Bad AlertWhy It Is Bad
”CPU high”On which server? For how long? What do I do?
”Disk usage > 90%“Is this normal? Is it growing? Which service is affected?
”Log error rate increased”By how much? Is it a spike or a trend?

Good Alert Example

[SEV-2] payment-api p99 latency > 500ms in us-east-1
- Current: 750ms (baseline: 200ms)
- Duration: 8 minutes
- Runbook: https://wiki/runbooks/payment-latency
- Suggested action: Check payment processor status page

Alert Severity

SeverityResponse TimeAction
Page (Critical)5 minutesWake someone up
Ticket (Warning)4 hoursCreate a ticket for business hours
Log (Info)NoneRecord for dashboards and analysis

Rule: If an alert fires and no one takes action, downgrade it to a ticket or log.

Dashboard Design

The 5-Second Rule

A dashboard should tell you if the system is healthy in 5 seconds.

RowPurposeExample Panels
Row 1: HealthIs the system up?Error rate, availability SLA, throughput
Row 2: LatencyAre we fast enough?p50, p95, p99 latency by endpoint
Row 3: ResourcesAre we running out of capacity?CPU, memory, disk, network
Row 4: BusinessAre users happy?Sign-ups, checkouts, active sessions

Dashboard Anti-Patterns

  • 50 panels on one screen — information overload
  • Dashboards no one looks at — if it is not reviewed weekly, delete it
  • Static thresholds that never change — tune alerts as baselines shift

Best Practices

  • Instrument before you need it — adding metrics during an incident is too late
  • Use percentiles, not averages — averages hide outliers; p95 and p99 tell the real story
  • Correlation IDs everywhere — tie logs, metrics, and traces to a single request ID
  • Alert on symptoms, not causes — “users cannot check out” is better than “CPU is high”
  • Review alerts quarterly — remove noise, tune thresholds, consolidate duplicates
  • Test your runbooks — a runbook that has not been tested in 6 months is probably wrong

Common Mistakes

  • Alerting on every possible failure mode — alert fatigue kills response quality
  • Not having a “canary” metric — deploy a change and watch a single golden metric
  • Ignoring baseline shifts — if p99 drifts from 100ms to 300ms over a month, investigate before it becomes an incident
  • Dashboards without owners — someone must own and maintain each dashboard
  • No post-incident metric review — after every incident, ask “what metric would have caught this earlier?”

Frequently Asked Questions

Should I build my own monitoring or buy a SaaS?

Buy until it is a strategic differentiator.
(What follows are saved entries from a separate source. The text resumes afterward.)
/-- The copies of a frame share one set of cells (R146): join it, or make it. -/
def State.setJoin (s : State) (sl set n : Nat) (f : Frame) : State :=
  let (c, k) := s.cellSet set
  if k = 0 then
    let s := (s.setCellSet set (n, 1)).takeCells sl n
    match f.acct with | some lp => s.pfcAdd lp f.cls n | none => s
  else s.setCellSet set (c, k + 1)
/-- Leave a set: its cells are freed when the last copy leaves. -/
def State.setLeave (s : State) (sl set : Nat) (f : Frame) : State :=
  let (c, k) := s.cellSet set
  if k ≤ 1 then
    let s := (s.setCellSet set (0, 0)).giveCells sl c
    match f.acct with | some lp => s.pfcSub lp f.cls c | none => s
  else s.setCellSet set (c, k - 1)
/-- A set shrinks to `n` cells when its frame ends (R147). -/
def State.setShrink (s : State) (sl set n : Nat) (f : Frame) : State :=
  let (c, k) := s.cellSet set
  if k = 0 || c ≤ n then s
  else
    let s := (s.setCellSet set (n, k)).giveCells sl (c - n)
    match f.acct with | some lp => s.pfcSub lp f.cls (c - n) | none => s

/-- A frame held deep leaves write staging: its cells, its share of the region and its on-die descriptor (R145, R146, R148). -/
def State.unstage (s : State) (sl : Nat) (e : EFrame) : State :=
  if e.charge = 0 then s else ((s.setWstage sl (s.wstage sl - e.charge)).setLeave sl e.cellSet e.f).giveDesc sl

/-- Release what a frame held deep holds: its deep descriptor and what it has in write staging (R152). -/
def State.dropDeep (s : State) (sl : Nat) (e : EFrame) : State :=
  ((s.bobFld DEEPT_DDESC_USED_COUNT (-1)).bobFld DEEPT_DDESC_FREE_COUNT 1).unstage sl e

/-- Remove a frame from its queue and release all it holds; FREE_AFTER follows. -/
def State.dropFrame (s : State) (i : Nat) : State :=
  match s.ef i with
  | none => s
  | some e =>
    let sl := sliceOf e.lport
    let k := queueKey sl e.q
    let q := s.queue k
    let s := s.setEf i none
    let p := physOf e.lport
    let s := s.setChain p ((s.chain p).filter (· != i))
    -- a frame that is being sent keeps the accounts it had (a staged one has left the deep part)
    let s := match (if e.place = .sending && e.deepHi ≠ 0 then .staged else e.place : Place) with
      | .deep =>
        let r := q.deep.filter (· != i)
        ((s.setQueue k { q with deep := r, spilling := q.spilling && !r.isEmpty }).dropDeep sl e).purge k
      | .staged =>
        let s := s.setQueue k { q with frames := q.frames.filter (· != i) }
        ((s.setRstage sl (s.rstage sl - e.charge)).setLeave sl e.cellSet e.f).giveDesc sl
      | _ =>
        let s := s.setQueue k { q with frames := q.frames.filter (· != i), occ := q.occ - e.charge }
        let s := s.decFld (deepPage sl) (DEEP_POOL_OCC_OCC.sh (4 * e.pool)) e.poolPart
        (s.setLeave sl e.cellSet e.f).giveDesc sl
    s.injDone e.inj

/-- Discard a frame the egress slice holds; a mirror copy counts in its session's DROPS (R138). -/
def State.discardFrame (s : State) (i : Nat) : State :=
  (s.mirrorDrops (((s.ef i).bind fun e => e.f.session).toList)).dropFrame i

/-- Land the frames at the front of a queue's deep part whose bytes have all been read back; discard lost ones once they head the
queue (R153, R156, R169). A frame in read staging holds an on-die descriptor (R148). -/
def State.landDeep (s : State) (k : Nat) : Nat → State
  | 0 => s
  | fuel + 1 =>
    let q := s.queue k
    match q.deep with
    | [] => s
    | i :: r =>
      match s.ef i with
      | none => (s.setQueue k { q with deep := r }).landDeep k fuel
      | some e =>
        let sl := sliceOf e.lport
        if e.lost then
          if q.frames.isEmpty then
            let s := s.setQueue k { q with deepLost := q.deepLost + 1 }
            (s.discardFrame i).landDeep k fuel
          else s
        else if e.deepHi = 0 || s.descFree sl = 0 || (q.bobbins.any fun b => meets b.lo b.hi e.deepLo e.deepHi) then s
        else
          let n := cellsOf e.f.bytes.length
          let s := (s.bobFld DEEPT_DDESC_USED_COUNT (-1)).bobFld DEEPT_DDESC_FREE_COUNT 1
          let s := s.setQueue k { q with deep := r, frames := q.frames ++ [i], spilling := q.spilling && !r.isEmpty }
          let s := ((s.setRstage sl (s.rstage sl + n)).setJoin sl e.cellSet n e.f).takeDesc sl
          (s.setEf i (some { e with place := .staged, charge := n, poolPart := 0 })).landDeep k fuel

/-- Fuel enough for a queue's deep part. -/
def State.landAll (s : State) (k : Nat) : State := s.landDeep k ((s.queue k).deep.length + 2)

/-! ### Admission (R147, R155 to R163) -/

/-- What admission did with a frame. -/
inductive Admit where
  | admitted (fid : Nat)
  | dropped
  /-- no room in a LOSSLESS queue: its grants are withheld (R163) -/
  | wait
  deriving DecidableEq, Repr

/-- A frame on its way to egress logical port `lp`: the frame (what has arrived of it), its length where known, whether it goes
cut-through, the ingress MAX_FRAME and what was injected with it. -/
structure Offer where
  f : Frame
  lp : Nat
  len : Option Nat
  ct : Bool
  maxLen : Nat
  inj : Option InjMeta
  /-- set of cells shared with the other copies of a multicast frame -/
  set : Option Nat
  deriving DecidableEq, Repr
Prometheus + Grafana is free but requires expertise. Datadog/New Relic cost money but work immediately. Start with SaaS; move to self-hosted only if costs justify the operational overhead.
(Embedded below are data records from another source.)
-- ==== Sys2Proof/Machine/Audit.lean ====
section
/-! DEFINITION. The conservation audit (R172, R173, R297). -/

namespace Sys2Proof.Machine

/-- Islands fenced or in reset (R173). -/
def State.darkIslands (s : State) : List Nat := (List.range 54).filter fun i => (s.island i).rst != 0

/-- Token accounts out of balance (R172, codes 6 and 7), for the slices audited. The spec numbers no shaper or meter across tables and
slices: INSTANCE is the model's key of the node, (slice × 16 + table) × 32,768 + index, or of the meter, slice × 32,768 + index, and the
difference counts 1/4,096 byte (DESIGN CHOICE, log 121). -/
def State.tokenFaults (s : State) (skip : List Nat) : List (Nat × Nat × Int) :=
  let bad := fun (code k : Nat) (a : TokAcct) (t : Int) => if a.skip || a.diff t = 0 then [] else [(code, k, a.diff t)]
  ((s.sw.nodes.filter fun e => !skip.contains (e.1 / 524288)).flatMap fun e =>
    let n := s.nodeNow (e.1 / 524288) (e.1 / 32768 % 16) (e.1 % 32768)
    bad 6 e.1 n.acctMin n.minTok ++ bad 6 e.1 n.acctMax n.maxTok) ++
  ((s.tables.meters.filter fun e => !skip.contains (e.1 / 32768)).flatMap fun e =>
    bad 7 e.1 e.2.acctC e.2.tc ++ bad 7 e.1 e.2.acctE e.2.te)

/-- Every token account starts again at the audit instant. -/
def State.tokenStart (s : State) : State :=
  let s := s.each (s.sw.nodes.map (·.1)) fun s k =>
    let n := s.nodeNow (k / 524288) (k / 32768 % 16) (k % 32768)
    s.setNode k { n with acctMin := .from_ n.minTok false, acctMax := .from_ n.maxTok false }
  s.each (s.tables.meters.map (·.1)) fun s k =>
    let m := s.meter k
    s.setMeter k { m with acctC := .from_ m.tc false, acctE := .from_ m.te false }

/-- Left side minus right side of the accounts: (code, instance, difference), for the islands audited. -/
def State.accounts (s : State) (skip : List Nat) : List (Nat × Nat × Int) :=
  let sum3 := fun (pg : Nat) (a b c : Fld) => s.fld pg a + s.fld pg b + s.fld pg c
  let slices := (List.range 8).filter fun i => !skip.contains i
  let cells := slices.map fun i => (1, i, (sum3 (deepPage i) DEEP_CELL_FREE_COUNT DEEP_CELL_USED_COUNT DEEP_CELL_TRANSIT_COUNT : Int) - 262144)
  let descs := slices.map fun i => (2, i, (sum3 (deepPage i) DEEP_DESC_FREE_COUNT DEEP_DESC_USED_COUNT DEEP_DESC_TRANSIT_COUNT : Int) - 262144)
  let deep := if skip.contains 52 then []
    else [(3, 0, (sum3 (deepPage 8) DEEPT_BOB_FREE_COUNT DEEPT_BOB_USED_COUNT DEEPT_BOB_TRANSIT_COUNT : Int)
            - (s.fld (deepPage 8) DEEPT_BOB_TOTAL_COUNT : Nat)),
          (4, 0, (sum3 (deepPage 8) DEEPT_DDESC_FREE_COUNT DEEPT_DDESC_USED_COUNT DEEPT_DDESC_TRANSIT_COUNT : Int) - 67108864)]
  let pools := if skip.contains 52 then []
    else (List.range 4).map fun p =>
      (8, p, ((s.fld poolPage (POOL_POOL_STATE_FREE.sh (4 * p)) +
        (s.svc.bufs.filter fun b => b.1 / 32768 == p && b.2.holder.isSome).length : Nat) : Int) - (poolCount p : Nat))
  (cells ++ descs ++ deep ++ s.tokenFaults skip ++ pools).filter fun x => x.2.2 != 0

/-- AUDIT_LATCH (R173, R297), at the slow-clock edge of a DT second boundary, so within the first microsecond of the second and once: the islands latch their accounts, and the receiving end of each ACTIVE link its counts. An accepted cell
leaves the input buffer at once, so B is 0. -/
def State.doAuditLatch (s : State) : State :=
  if !s.flag (deepPage 8) DEEPT_AUDIT_CFG_AUDIT_EN || 1000 ≤ s.dtSub || s.sw.auditSec = some s.dtSec then s
  else
    let dark := s.darkIslands
    let l := s.accounts (dark ++ s.sw.auditDark)
    let s := s.tokenStart.onSw fun w => { w with audit := some l, auditDark := dark, auditSec := some s.dtSec }
    s.each ((List.range 256).filter fun p => s.linkState p == 3) fun s p =>
      let k := s.link p
      s.setLink p { k with
        latchDue := (List.range 8).map fun c => (c, k.inBuf.getD c 0, k.returns.getD c 0), returns := List.replicate 8 0, audited := [] }

/-- Credit accounts out of balance beyond the excess of 2,048 cells that R172 allows. -/
def State.creditFaults (s : State) : List (Nat × Nat × Int) :=
  ((List.range 256).filter fun p => s.linkState p == 3).flatMap fun p =>
    (s.link p).audited.filterMap fun x => if x.2 < 0 || 2048 < x.2 then some (5, p, x.2) else none

/-- AUDIT_CHECK (R173): the first mismatch is captured and raises CONSERVE_FAIL. -/
def State.doAuditCheck (s : State) : State :=
  match s.sw.audit with
  | none => s
  | some l =>
    let pg := deepPage 8
    let s := (s.onSw fun w => { w with audit := none }).incFld pg DEEPT_AUDIT_COUNT_COUNT 1
    match l ++ s.creditFaults with
    | [] => s
    | (c, i, d) :: _ =>
      let s := ((s.setFld pg DEEPT_AUDIT_CAPTURE_ACCOUNT c).setFld pg DEEPT_AUDIT_CAPTURE_INSTANCE i).setFld pg DEEPT_AUDIT_CAPTURE_VALID 1
      (s.setFld pg DEEPT_AUDIT_DIFF_DIFF (unsigned 32 d)).raise pg 9

end Sys2Proof.Machine
end

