/-- CHECKPOINT_RESTORE_DONE: SRAM, and the marked pages into the same page numbers of the holder's window (R355). -/
def State.doCheckpointRestoreDone (s : State) : State :=
  match s.svc.restore, s.svc.lease.holder with
  | some i, some c =>
    let k := s.svc.slots.getD i Ckpt.empty
    let s := (s.onSvc fun v => { v with restore := none }).setFlag svccPage SVCC_CKPT_STATUS_BUSY false
    let kept := (s.cluster c).window.filter fun b => !k.pages.contains (b.1 / 4096)
    s.onCluster c fun x => { x with
      sram := k.sram, marks := k.pages
      window := k.window.foldl (fun (w : Mem) b => if s.stackIn (b.1 / 4096 % 8) then w.set b.1 b.2 else w) kept }
  | _, _ => s

/-- CLUSTER_WINDOW_ACCESS (R346, R347, R351, R353): 768 MB of window; page i lies on stack i mod 8. -/
def State.doClusterWindowAccess (s : State) (c addr : Nat) (st : Option Byte) : State :=
  if !s.drives c then s
  else
    let code := if st.isSome then 7 else 5
    if 0x30000000 ≤ addr then
      let (v, s) := s.fresh
      s.fwDenied c (v.toNat % 2 ^ 14) (v.toNat / 2 ^ 14 % 2 ^ 12) 4 code
    else if st.isSome && !s.isHolder c then ((s.count svccPage 0xB0)).emit (.coreFault c 7)
    else if !s.stackIn (addr / 4096 % 8) then (s.raise svccPage 15).emit (.coreFault c code)
    else
      let pg := addr / 4096
      let x := s.cluster c
      let s := s.perfHit (clusterIsland c) (if st.isSome then 0x05 else 0x04) 1 (some 1) none none (some pg)
      match st with
      | none => s.emit (.coreRead c (x.window.get addr).toNat)
      | some b =>
        let first := s.svc.ckptBusy.isSome && x.marks.contains pg && !x.touched.contains pg
        let s := s.onCluster c fun x => { x with window := x.window.set addr b }
        if first then
          let (v, s) := s.fresh
          (s.onCluster c fun x => { x with touched := insNat pg x.touched }).emit (.stall c (v.toNat % 1001))
        else s

/-! ### Role swaps (R357) -/

/-- SWAP_DUE: the holder has held the lease for PERIOD_H hours; a standby not at ROLE 3 defers the swap. -/
def State.doSwapDue (s : State) : State :=
  match s.svc.lease.holder, s.svc.swapFrom with
  | some c, some t =>
    let h := s.fld svccPage SVCC_SWAP_CFG_PERIOD_H
    if h = 0 || s.now < t + h * hourNs || s.svc.swapDueAt.isSome then s
    else if s.role (1 - c) ≠ 3 then s.onSvc fun v => { v with swapFrom := none }
    else (s.onSvc fun v => { v with swapDueAt := some s.now }).raise svccPage 10
  | _, _ => s

/-- SWAP_WINDOW_EXPIRE: the lease is revoked, the swap counted, and the former holder tests itself and loads again. -/
def State.doSwapWindowExpire (s : State) : State :=
  match s.svc.lease.holder, s.svc.swapDueAt with
  | some c, some t =>
    if s.now < t + 60 * nsPerSec * s.fld svccPage SVCC_SWAP_CFG_WINDOW_MIN then s
    else ((((s.leaseRevoke 3).setRole c 1).setCause c 0).raise svccPage 11).count svccPage 0xE0
  | _, _ => s

end Sys2Proof.Machine
end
What is the difference between monitoring and observability?

Monitoring asks known questions (“is CPU high?”). Observability enables asking unknown questions (“why is this user experiencing 5-second latency?”). Monitoring is a subset of observability. You need both.

How many alerts should a service have?

3-5 critical alerts (pages), 5-10 warnings (tickets), unlimited info (logs/dashboards). More than 10 critical alerts means you are alerting on symptoms, not user impact.